Thanks for the book recommendation!
On Fri, Mar 12, 2021 at 11:52 PM Bob Ippolito
The first definition is only used as an analogy, it’s a way to represent Peano numbers as values.
The second definition is only related to the first in that it uses the same concept. It is not a breakdown of the first one, it is a completely separate (and incompatible) way to represent Peano numbers at the type level (and only as types, notice there are no constructors). You can not define both of these in the same module with the same names.
In Haskell a kind is (basically) the type of a type. In modern GHC to make it even more clear (and to free up * for type operators) you can say Type instead of *.

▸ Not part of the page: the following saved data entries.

/-- Settles O33: the chunks' bits, appended in pieces, make the header and the payload with fewer than eight zeros after
it, which MSG.AEND drops. -/
theorem chunkRoundTrip : Obligations.ChunkRoundTrip := by
  intro P hP s r r' fb n m h hm _ hr' hn hdst hsrc hbuf hmax hfb hfb' hlt x
  obtain ⟨hchunks, hended, hmsgs⟩ := extractAll_msgXstart ⟨hfb, hfb'⟩ hm hn hlt
  refine ⟨hended, ?_⟩
  obtain ⟨old, hold⟩ := Option.isSome_iff_exists.mp ((msg_isSome_iff x.2 r').mpr (hr'.trans_eq hmsgs.symm))
  have hempty : (msgAstart r' x.2).msg? r' = some Msg.empty := by
    rw [msgAstart_of_some hold]
    exact msg_setMsg_of_some hold _
  have hlen : Msg.empty.buf.length + (streamOf h m).length = hdrBits h.dst h.src + m.buf.length := by
    rw [streamOf_length, empty_buf, List.length_nil, Nat.zero_add, streamLen]
  obtain ⟨hmod, -, hhdr⟩ := hdrBits_mod h.dst h.src
  obtain ⟨t, pieces, p, ht, hmsg, hflat, hp⟩ := assembleAll_chunks hchunks ⟨hfb, hfb'⟩
    (hfb'.trans hP.chunk_width.2) hempty (by omega) (by omega)
  rw [foldl_append_streamOf hn hdst hsrc hflat] at hmsg
  obtain ⟨-, -, hcode, -⟩ := (needHeader_ok_iff m h).mp hn
  have hend := msgAend_of_complete hmsg hcode
  have hread := (congrArg (State.msg? · r') hend).trans (msg_setMsg_of_some hmsg _)
  refine ⟨t, _, ht, by rw [hend]; rfl, hread, rfl, rfl, rfl, ?_⟩
  exact wholeBytes_append_short hbuf (by rw [zeros_length]; exact hp)

/-- Settles O34: the body is the bytes of the stream, and so the chunks of width 8 and the pieces appended. -/
theorem widthAgreement : Obligations.WidthAgreement := by
  intro P s r n m h hfb hm hn hdst hsrc hbuf hlt
  obtain ⟨hchunks, -, -⟩ := extractAll_msgXstart ⟨by decide, hfb⟩ hm hn hlt
  have hmod : (streamOf h m).length % 8 = 0 := by
    have := hdrBits_mod h.dst h.src
    rw [streamOf_length, streamLen]
    omega
  refine ⟨?_, ?_⟩
  · rw [frameBody_eq_bytesOf_streamOf h hbuf]
    exact hchunks.eq_map_toNat hmod
  · rw [← List.foldl_map (f := byteBits) (g := Msg.append)]
    exact assembledMsg_frameBody hn hdst hsrc hbuf

/-- Settles O24: each command's effect on the register it names. -/
theorem msgClearAstartSetcodeSetprio : Obligations.MsgClearAstartSetcodeSetprio := by
  intro r code prio s m hm
  simp only [exec_eq_next_iff]
  exact ⟨withMsg_of_some s r _ m hm, msgAstart_of_some hm, withMsg_of_some s r _ m hm, withMsg_of_some s r _ m hm⟩

/-- Settles O25: the word is the encoder's, and the refusal is of an address below -4. -/
theorem msgSetaddr : Obligations.MsgSetaddr := by
  refine ⟨fun r dst src hwf => ?_, fun r dst src s m hm =>
    (exec_eq_next_iff _ _ _).mpr (withMsg_of_some s r _ m hm)⟩
  obtain ⟨-, hword, -⟩ := Laws.EncodeFits.msgSetaddr r dst src hwf
  rw [hword]
  simp only [Instr.opcode, Instr.imm, unsext8]
  omega

/-- Settles O26: the word is the encoder's, and the padding goes in front of the bytes. -/
theorem msgAdddata : Obligations.MsgAdddata := by
  refine ⟨fun r hr => ?_, fun r s m hm => (exec_eq_next_iff _ _ _).mpr (withMsg_of_some s r _ m hm)⟩
  obtain ⟨-, hword, -⟩ := Laws.EncodeFits.msgAdddata r (decide_eq_true hr)
  rw [hword]
  simp only [Instr.opcode, Instr.imm]
  omega

/-- Settles O28: the refusals are those of `needHeader` and of a stream too short. -/
theorem msgFirstbitsAndGet : Obligations.MsgFirstbitsAndGet := by
  intro r n s m hm
  simp only [exec_eq_next_iff]
  exact ⟨withMsg_of_some s r _ m hm, fun _ hn => msgFirstbits_of_error n hm hn, fun _ hn => msgFirstbits_of_ok n hm hn⟩
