-- ==== Sys2Proof/Machine/Transceiver.lean ====
section
/-!
DEFINITION. The steps of the transceiver's phases (40_transceiver.md R91 to R100), and one received byte as a pure function
(R99). A step reads the line only through the synchronised sample `s(c) = sync2` and `sprev` (R92).
-/

namespace Sys2Proof.Machine

/-- The sample is high: `s(c) = H` (40_transceiver.md R92). -/
def lineHigh (s : State) : Bool := s.sync2 == .H

/-- A synchronised L-then-H pair (40_transceiver.md R97). -/
def startEdge (s : State) : Bool := s.sprev == .L && s.sync2 == .H

/-- `DataBit(level)` (40_transceiver.md R98). -/
def dataBit (p : Params) (l : Level) : Bool := if p.dataInverted then l == .L else l == .H

/-- The counter goes on by one. -/
def tick (s : State) : State := { s with t := s.t + 1 }

/-- `step TX` (40_transceiver.md R91). -/
def txStep (s : State) : Progress :=
  if txEnds s then
    if s.op = .writeReg then complete .ok s
    else goOn { s with phase := .presence, t := 0 }
  else goOn (tick s)

/-- `step PRESENCE` (40_transceiver.md R95). -/
def presenceStep (s : State) : Progress :=
  if s.t = s.cfg.presenceDelayCycles then
    if lineHigh s then complete .noServoDetected s
    else goOn { s with phase := .settle, t := 0 }
  else goOn (tick s)

/-- `step SETTLE` (40_transceiver.md R96). -/
def settleStep (s : State) : Progress :=
  if s.t = s.cfg.settleCycles - 1 then goOn { s with phase := .rxWait, t := 0, rxidx := 0#3, ferr := false }
  else goOn (tick s)

/-- `step RX_WAIT` (40_transceiver.md R97). An edge whose start bit began on the wire in the last two cycles of `SETTLE` is synchronised inside the
window and taken, as R92 and R97 say; 70_reset_and_hazards.md R180 calls a servo that starts before the window missed (log entry
28). -/
def rxWaitStep (s : State) : Progress :=
  if startEdge s then goOn { s with phase := .rxBits, t := 1 }
  else if s.t = s.cfg.startTimeoutCycles - 1 then complete .corruptResponse s
  else goOn (tick s)

/-- The stop-bit sample of a byte (40_transceiver.md R98). -/
def stopSample (s : State) : State :=
  let n := { s with ferr := s.ferr || lineHigh s, rxbuf := s.rxbuf.set s.rxidx.toNat s.shift }
  if s.rxidx = 6#3 then { n with phase := .pullup, t := 0 }
  else { n with rxidx := s.rxidx + 1#3, phase := .rxWait, t := 0 }

/-- This cycle is a sample point of the byte (40_transceiver.md R98). -/
def atSample (s : State) : Bool :=
  decide (s.cfg.bitCycles + s.cfg.halfCycles ≤ s.t) &&
    decide ((s.t - (s.cfg.bitCycles + s.cfg.halfCycles)) % s.cfg.bitCycles = 0)

/-- Which sample point it is: 0 to 7 are data bits, 8 is the stop bit (40_transceiver.md R98). -/
def sampleIndex (s : State) : Nat := (s.t - (s.cfg.bitCycles + s.cfg.halfCycles)) / s.cfg.bitCycles

/-- `step RX_BITS` (40_transceiver.md R98). -/
def rxBitsStep (s : State) : Progress :=
  if atSample s then
    if sampleIndex s ≤ 7 then
      goOn (tick { s with shift := setBit s.shift (sampleIndex s) (dataBit s.cfg s.sync2) })
    else goOn (stopSample s)
  else goOn (tick s)

/-- `step PULLUP` (40_transceiver.md R100). -/
def pullupStep (s : State) : Progress :=
  if lineHigh s then complete (validate s) s
  else if s.t = s.cfg.pullupWindowCycles - 1 then complete .noPullupResistor s
  else goOn (tick s)

/-- What one received byte comes to (40_transceiver.md R99). -/
inductive RxResult
  /-- No start edge in the window: `Timeout`. -/
  | timeout
  /-- The byte, whether its stop bit read H, and the start edge's cycle, counted from the window's first. -/
  | byte (b : Byte) (stopHigh : Bool) (edge : Nat)
  deriving DecidableEq, Repr

/-- The first of `n` cycles from `k` on that is a start edge; `lvl k` is the sample one cycle BEFORE cycle `k` of the
window (40_transceiver.md R99). -/
def firstEdge (lvl : Nat → Level) : Nat → Nat → Option Nat
  | 0, _ => none
  | n + 1, k => if lvl k = .L ∧ lvl (k + 1) = .H then some k else firstEdge lvl n (k + 1)

/-- The byte whose data bits the samples `lvl` give, from a start edge in cycle `e` (40_transceiver.md R99). -/
def sampledByte (p : Params) (lvl : Nat → Level) (e : Nat) : Nat → Byte
  | 0 => 0#8
  | j + 1 => setBit (sampledByte p lvl e j) j (dataBit p (lvl (e + p.samplePoint j + 1)))

/-- `RxByte(s, W)`: one received byte as a pure function of the samples. `lvl 0` is `s(W-1)` and `lvl (k+1)` is `s(W+k)`
(40_transceiver.md R99). -/
def rxByte (p : Params) (lvl : Nat → Level) : RxResult :=
  match firstEdge lvl p.startTimeoutCycles 0 with
  | none => .timeout
  | some e => .byte (sampledByte p lvl e 8) (lvl (e + p.samplePoint 8 + 1) == .H) e

end Sys2Proof.Machine
end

Zero has the kind Type (or *) because it has no arguments, just like Zero has the type Peano because the constructor has no arguments.
Succ has the kind Type -> Type because you pass it a Type as an argument to get a concrete Type. Maybe also has the kind Type -> Type, as does [].
Generally, beginner Haskell doesn’t use any of this type level programming. If this is a topic of interest, I recommend this book: https://thinkingwithtypes.com
On Fri, Mar 12, 2021 at 22:19 Galaxy Being
wrote: I found this interesting page https://wiki.haskell.org/Peano_numbers at Wiki Haskell. Confusing, however, is how it first establishes
data Peano = Zero | Succ Peano
It says
Here Zero and Succ are values (constructors). Zero has type Peano, and Succ has type Peano -> Peano.
but then it breaks down each member further a few lines later
data Zero data Succ a
and then says
Zero has kind *, and Succ has kind * -> *. The natural numbers are represented by types (of kind *) Zero, Succ Zero, Succ (Succ Zero) etc.
Why is it giving two separate treatments and what is meant by the * and * -> * ? There's something fundamental I'm missing.
If anyone knows of a really thorough and definitive *and *understandable treatment of Haskell types, I'd appreciate it.